Il sangue doveva aver inondato i sentieri e i pavimenti dei palazzi, mentre i belati fanciulleschi degli Eloi echeggiavano fra le pietre antiche!

Uno scontro del genere poteva avere avuto un solo vincitore, naturalmente: il gracile popolo del futuro, con la sua tisica bellezza, non avrebbe mai potuto difendersi dall’assalto organizzato dei Morlock assetati di sangue.

Mi sembrò di vedere i Morlock trionfanti, ormai dominatori assoluti del pianeta, che condannavano alla desertificazione i territori paradisiaci degli Eloi, non sapendo che farsene: in qualche modo, riversandosi dalle profondità della Terra, erano stati accompagnati dalla loro oscurità stigea, che si era diffusa fino a nascondere il sole! Memore di quanto il popolo di Weena avesse temuto le notti di luna nuova, chiamate Notti Nere, mi parve che i Morlock avessero suscitato un’ultima Notte Nera, che aveva ammantato la Terra per l’eternità. Sterminando i veri figli del mondo, avevano sterminato anche loro stessi.

Questa fu dunque la mia prima ipotesi: grandiosa, sfrenata, e… sbagliata in ogni dettaglio!

All’improvviso trasalii, come se qualcuno mi avesse percosso, perché mi resi conto che, assorto nelle mie speculazioni storiche, avevo completamente dimenticato di sorvegliare la macchina del tempo.

Mi alzai, scrutando il versante della collina e non tardai a individuare la macchina illuminata. Tuttavia, le fiammelle delle candele e della canfora guizzavano e ondeggiavano, come se sagome opache si muovessero intorno alla macchina.

Potevano essere soltanto i Morlock!

6

Il mio incontro con i Morlock

In un accesso di terrore, nonché, debbo riconoscerlo, travolto dalla brama di sangue che prese d’improvviso a pulsare dentro di me, lanciai un ruggito, brandii l’attizzatoio, e corsi giù per la collina, lasciando cadere la Kodak con un rumore di vetro frantumato: a quanto ne so, la macchina fotografica si trova ancora là, abbandonata nell’oscurità, se posso usare l’espressione.

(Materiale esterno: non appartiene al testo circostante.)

-- ==== Sys2Proof/Proofs/LaneTrees.lean ====
section
/-! PROOFS. WRED and WSCAN: the model's lists of lanes are the distances of R160 and R161, and their integer sums (R416). -/

namespace Sys2Proof.Proofs

open Sys2Proof Sys2Proof.Machine Sys2Proof.Claims

-- One proof after another: proofs run side by side over a text of this length need more threads than the check has memory for.
set_option Elab.async false

/-! ## One distance (R160, R161) -/

section
variable {op : Nat → Nat → FpRes}

theorem redPair_eq_join (a b : Option Nat) : redPair op a b = join op a b := by
  cases a <;> cases b <;> rfl

theorem join_none (b : Option Nat) : join op none b = (b, 0) := by
  cases b <;> rfl

theorem foldl_or_flags {α : Type} (l : List α) (g : α → Flags) (c : Flags) :
    l.foldl (fun f x => f ||| g x) c = c ||| l.foldl (fun f x => f ||| g x) 0 := by
  induction l generalizing c with
  | nil => exact BitVec.or_zero.symm
  | cons x l ih =>
    rw [List.foldl_cons, List.foldl_cons, ih, ih (0 ||| g x), BitVec.or_assoc]
    congr 2
    exact BitVec.zero_or.symm

/-- The first lanes of a family of values, as the model lists them. -/
def listed (n : Nat) (a : (Nat → Option Nat) × Flags) : List (Option Nat) × Flags := ((List.range n).map a.1, a.2)

/-- One level of the model's tree, and of its scan, with the flags so far. -/
def redStep (op : Nat → Nat → FpRes) (a : List (Option Nat) × Flags) (d : Nat) : List (Option Nat) × Flags :=
  ((redLevel op d a.1).1, a.2 ||| (redLevel op d a.1).2)
def scanStep (op : Nat → Nat → FpRes) (a : List (Option Nat) × Flags) (d : Nat) : List (Option Nat) × Flags :=
  ((scanLevel op d a.1).1, a.2 ||| (scanLevel op d a.1).2)

/-- One level of the tree of R160 is one distance. -/
theorem redStep_listed {n d : Nat} (halves : n = d + d) (a : (Nat → Option Nat) × Flags) :
    redStep op (listed n a) d = listed d (redDist op d a) := by
  subst halves
  have low : ((List.range (d + d)).map a.1).take d = (List.range d).map a.1 := by
    rw [← List.map_take, List.take_range, Nat.min_eq_left (by omega)]
  have high : (((List.range (d + d)).map a.1).drop d).take d = (List.range d).map fun l => a.1 (l + d) := by
    rw [List.range_add, List.map_append, List.drop_left' (by simp), List.map_map, List.take_of_length_le (by simp)]
    exact List.map_congr_left fun l _ => congrArg a.1 (Nat.add_comm d l)
  have pairs : (redLevel op d (listed (d + d) a).1) = ((List.range d).map fun l => (join op (a.1 l) (a.1 (l + d))).1,
      (List.range d).foldl (fun f l => f ||| (join op (a.1 l) (a.1 (l + d))).2) 0) := by
    rw [redLevel, listed]
    dsimp only
    rw [low, high, List.zip_map', List.map_map, List.map_map, List.foldl_map]
    simp only [Function.comp_def, redPair_eq_join, List.foldl_map]
  rw [redStep, pairs, listed, listed, redDist, foldl_or_flags _ _ a.2]
  refine Prod.ext (List.map_congr_left fun l mem => ?_) rfl
  exact (if_pos (List.mem_range.mp mem)).symm

/-- One distance of the scan of R161. -/
theorem scanStep_listed {d : Nat} (within : d ≤ 32) (a : (Nat → Option Nat) × Flags) :
    scanStep op (listed 32 a) d = listed 32 (scanDist op d a) := by
  have pairs : (List.replicate d (none : Option Nat) ++ (List.range 32).map a.1).zip ((List.range 32).map a.1) =
      (List.range 32).map fun l => (if d ≤ l then a.1 (l - d) else none, a.1 l) := by
    refine List.ext_getElem (by simp) fun l inside _ => ?_
    simp only [List.length_zip, List.length_append, List.length_replicate, List.length_map, List.length_range] at inside
    simp only [List.getElem_zip, List.getElem_append, List.length_replicate, List.getElem_replicate, List.getElem_map, List.getElem_range]
    by_cases before : l < d
    · rw [dif_pos before, if_neg (by omega)]
    · rw [dif_neg before, if_pos (by omega)]
  have level : scanLevel op d (listed 32 a).1 = ((List.range 32).map fun l => (join op (if d ≤ l then a.1 (l - d) else none) (a.1 l)).1,
      (List.range 32).foldl (fun f l => f ||| (join op (if d ≤ l then a.1 (l - d) else none) (a.1 l)).2) 0) := by
    rw [scanLevel, listed]
    dsimp only
    rw [pairs, List.map_map, List.map_map, List.foldl_map]
    simp only [Function.comp_def, redPair_eq_join, List.foldl_map]
  have still : ∀ n, n ≤ d →
      (List.range n).foldl (fun f l => f ||| (join op (if d ≤ l then a.1 (l - d) else none) (a.1 l)).2) (0 : Flags) = 0 := by
    intro n
    induction n with
    | zero => exact fun _ => rfl
    | succ n ih =>
      intro inside
      rw [List.range_succ, List.foldl_append, ih (by omega), List.foldl_cons, List.foldl_nil, if_neg (by omega), join_none]
      exact BitVec.zero_or
  have flags : (List.range 32).foldl (fun f l => f ||| (join op (if d ≤ l then a.1 (l - d) else none) (a.1 l)).2) (0 : Flags) =
      (List.range (32 - d)).foldl (fun f l => f ||| (join op (a.1 l) (a.1 (l + d))).2) 0 := by
    rw [show 32 = d + (32 - d) by omega, List.range_add, List.foldl_append, still d le_rfl, List.foldl_map, Nat.add_sub_cancel_left]
    simp only [if_true, Nat.add_comm d, Nat.le_add_left, Nat.add_sub_cancel]
  rw [scanStep, level, flags, listed, listed, scanDist, foldl_or_flags _ _ a.2]
  refine Prod.ext (List.map_congr_left fun l _ => ?_) rfl
  by_cases after : d ≤ l
  · simp only [if_pos after]
  · simp only [if_neg after, join_none]

/-! ## The five distances -/

theorem redTree_eq_dists (v : Nat → Option Nat) : redTree op ((List.range 32).map v) = ((dists (redDist op) v).1 0, (dists (redDist op) v).2) := by
  show ((redStep op (redStep op (redStep op (redStep op (redStep op (listed 32 (v, 0)) 16) 8) 4) 2) 1).1.headD none,
    (redStep op (redStep op (redStep op (redStep op (redStep op (listed 32 (v, 0)) 16) 8) 4) 2) 1).2) = _
  rw [redStep_listed (d := 16) rfl, redStep_listed (d := 8) rfl,
    redStep_listed (d := 4) rfl, redStep_listed (d := 2) rfl, redStep_listed (d := 1) rfl]
  rfl

theorem scanTree_eq_dists (v : Nat → Option Nat) : scanTree op ((List.range 32).map v) = listed 32 (dists (scanDist op) v) := by
  show scanStep op (scanStep op (scanStep op (scanStep op (scanStep op (listed 32 (v, 0)) 16) 8) 4) 2) 1 = _
  rw [scanStep_listed (by decide), scanStep_listed (by decide), scanStep_listed (by decide), scanStep_listed (by decide), scanStep_listed (by decide)]
  rfl

end

/-! ## The lanes that contribute (R416) -/

theorem mem_guardTrue {i : Instr} {s : State} {l : Nat} : l ∈ guardTrue i s ↔ active i s l = true := by
  simp only [guardTrue, State.lanes, mlanes, List.mem_filter, List.mem_range, active, Bool.and_eq_true]
  exact ⟨fun h => ⟨h.1.2, h.2⟩, fun h => ⟨⟨lane_lt_of_mbit h.1, h.1⟩, h.2⟩⟩

theorem contributions_eq (i : Instr) (s : State) (a b : Src) (ty : Ty) (e : Nat) :
    contributions s (guardTrue i s) a b ty e = (List.range 32).map (contributed i s a b ty e) := by
  unfold contributions
  refine List.map_congr_left fun l mem => ?_
  have small : l < 32 := List.mem_range.mp mem
  have member : (guardTrue i s).contains l = active i s l := by
    rw [Bool.eq_iff_iff, List.contains_iff_mem, mem_guardTrue]
  rw [member, contributed]
  cases lanes : guardTrue i s with
  | nil =>
    have idle : active i s l = false := by
      rw [← member, lanes]
      rfl
    rw [idle]
    rfl
  | cons lo rest => simp [wbit, small]

/-! ## WRED and WSCAN in the threads of a bundle -/

/-- What an instruction does in each thread for itself is what it does in the guard-true threads of the bundle. -/
theorem laneMap_congr {i : Instr} {f g : LaneCx → LaneRes} {s : State}
    (same : ∀ l, mbit s.cur.lanes l = true → f (s.cx s.cur.warp l) = g (s.cx s.cur.warp l)) : laneMap i f s = laneMap i g s := by
  have results : laneResults i f s = laneResults i g s := by
    refine List.ext_getElem? fun l => ?_
    by_cases there : l < s.curWarp.threads.length
    · rw [getElem?_laneResults there, getElem?_laneResults there]
      cases member : mbit s.cur.lanes l with
      | false => rw [runLane_outside member, runLane_outside member]
      | true =>
        cases guard : (s.cx s.cur.warp l).guard (ctlOf i) with
        | false => rw [runLane_guardFalse member guard, runLane_guardFalse member guard]
        | true => rw [runLane_acting member guard, runLane_acting member guard, same l member]
    · rw [List.getElem?_eq_none (by simpa [laneResults] using there), List.getElem?_eq_none (by simpa [laneResults] using there)]
  rw [laneMap, laneMap, laneMapPost, laneMapPost, results]

theorem latCross_cycles (s : State) (base : Nat) : (latCross s base).cycles = latAcross s base ∨ s.curWarp.service = true := by
  cases service : s.curWarp.service with
  | true => exact .inr rfl
  | false => exact .inl (by simp [latCross, latAcross, Lat.cycles, service])

/-- Lane j's value of a scan, or the one before it. -/
theorem scanned_lane {l : Nat} (small : l < 32) (excl : Bool) (a : (Nat → Option Nat) × Flags) :
    (((if excl then none :: (listed 32 a).1 else (listed 32 a).1)[l]?).getD none) =
      if excl then (if l = 0 then none else a.1 (l - 1)) else a.1 l := by
  cases excl with
  | false => simp [listed, small]
  | true =>
    cases l with
    | zero => rfl
    | succ l => simp [listed, show l < 32 by omega]

theorem exec_treeForm {i : Instr} {f : FloatForm} {s : State} (form : treeForm s i = some f) :
    exec i s = laneMap i (finished f (latCross s 20)) s ∧ f.L = latAcross s 20 := by
  cases i with
  | wred k d a b ty op r =>
    obtain rfl := Option.some.inj form
    refine ⟨laneMap_congr fun l _ => congrArg (fpFinish _ (latCross s 20) ty d) (List.map_congr_left fun e _ => ?_), rfl⟩
    dsimp only
    rw [contributions_eq, redTree_eq_dists]
  | wscan k d a b ty op excl r =>
    obtain rfl := Option.some.inj form
    refine ⟨laneMap_congr fun l member => congrArg (fpFinish _ (latCross s 20) ty d) (List.map_congr_left fun e _ => ?_), rfl⟩
    dsimp only
    rw [contributions_eq, scanTree_eq_dists, scanned_lane (lane_lt_of_mbit member : (s.cx s.cur.warp l).lane < 32)]
    rfl
  | _ => cases form

theorem treeResults : TreeResults := by
  intro i f s form _ issues calm
  obtain ⟨runs, latency⟩ := exec_treeForm form
  refine laneMap_inEachThread runs issues fun l member _ guard => ⟨fun c trap => ?_, finished_floatResult (calm l member guard) ?_⟩
  · rw [finished_out_calm (calm l member guard)] at trap
    cases trap
  · rw [latency]
    exact latCross_cycles s 20

end Sys2Proof.Proofs
end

Nell’avvicinarmi, scorsi intorno alla macchina del tempo dieci o dodici Morlock, i quali si muovevano come falene, attratti e al tempo stesso respinti dalla luce delle candele e della canfora. Erano scimmieschi come li rammentavo, benché più bassi e meno corpulenti, con la lunga chioma bionda che cadeva sulla schiena, la pelle cerea, le braccia sproporzionatamente lunghe, e gli occhi rosso-grigi, spettrali. Urlavano e parlavano nel loro strano linguaggio farfugliante. Con un certo sollievo, mi accorsi che non avevano ancora toccato la macchina, però sapevo che da un momento all’altro quelle dita mostruose, eppure non meno abili di quelle umane, avrebbero afferrato la gabbia scintillante d’ottone e di nichel.

In ogni modo, i Morlock non ebbero il tempo di profanare il mio apparecchio, poiché li aggredii come un angelo vendicatore.

Quando cominciai a menar fendenti con l’attizzatoio e con il pugno, i Morlock tentarono di fuggire, balbettando e strillando. Fui lesto ad afferrarne uno che mi passava davanti di corsa, rinnovando il contatto con la pelle fredda, da verme, tipica della specie a cui apparteneva. Mentre la sua chioma mi sfiorava il dorso della mano come una ragnatela, l’animale mi azzannò le dita con i piccoli denti. Ma non cedetti: lo colpii con l’attizzatoio, sentendo cedere la carne morbida e umida, nonché le ossa.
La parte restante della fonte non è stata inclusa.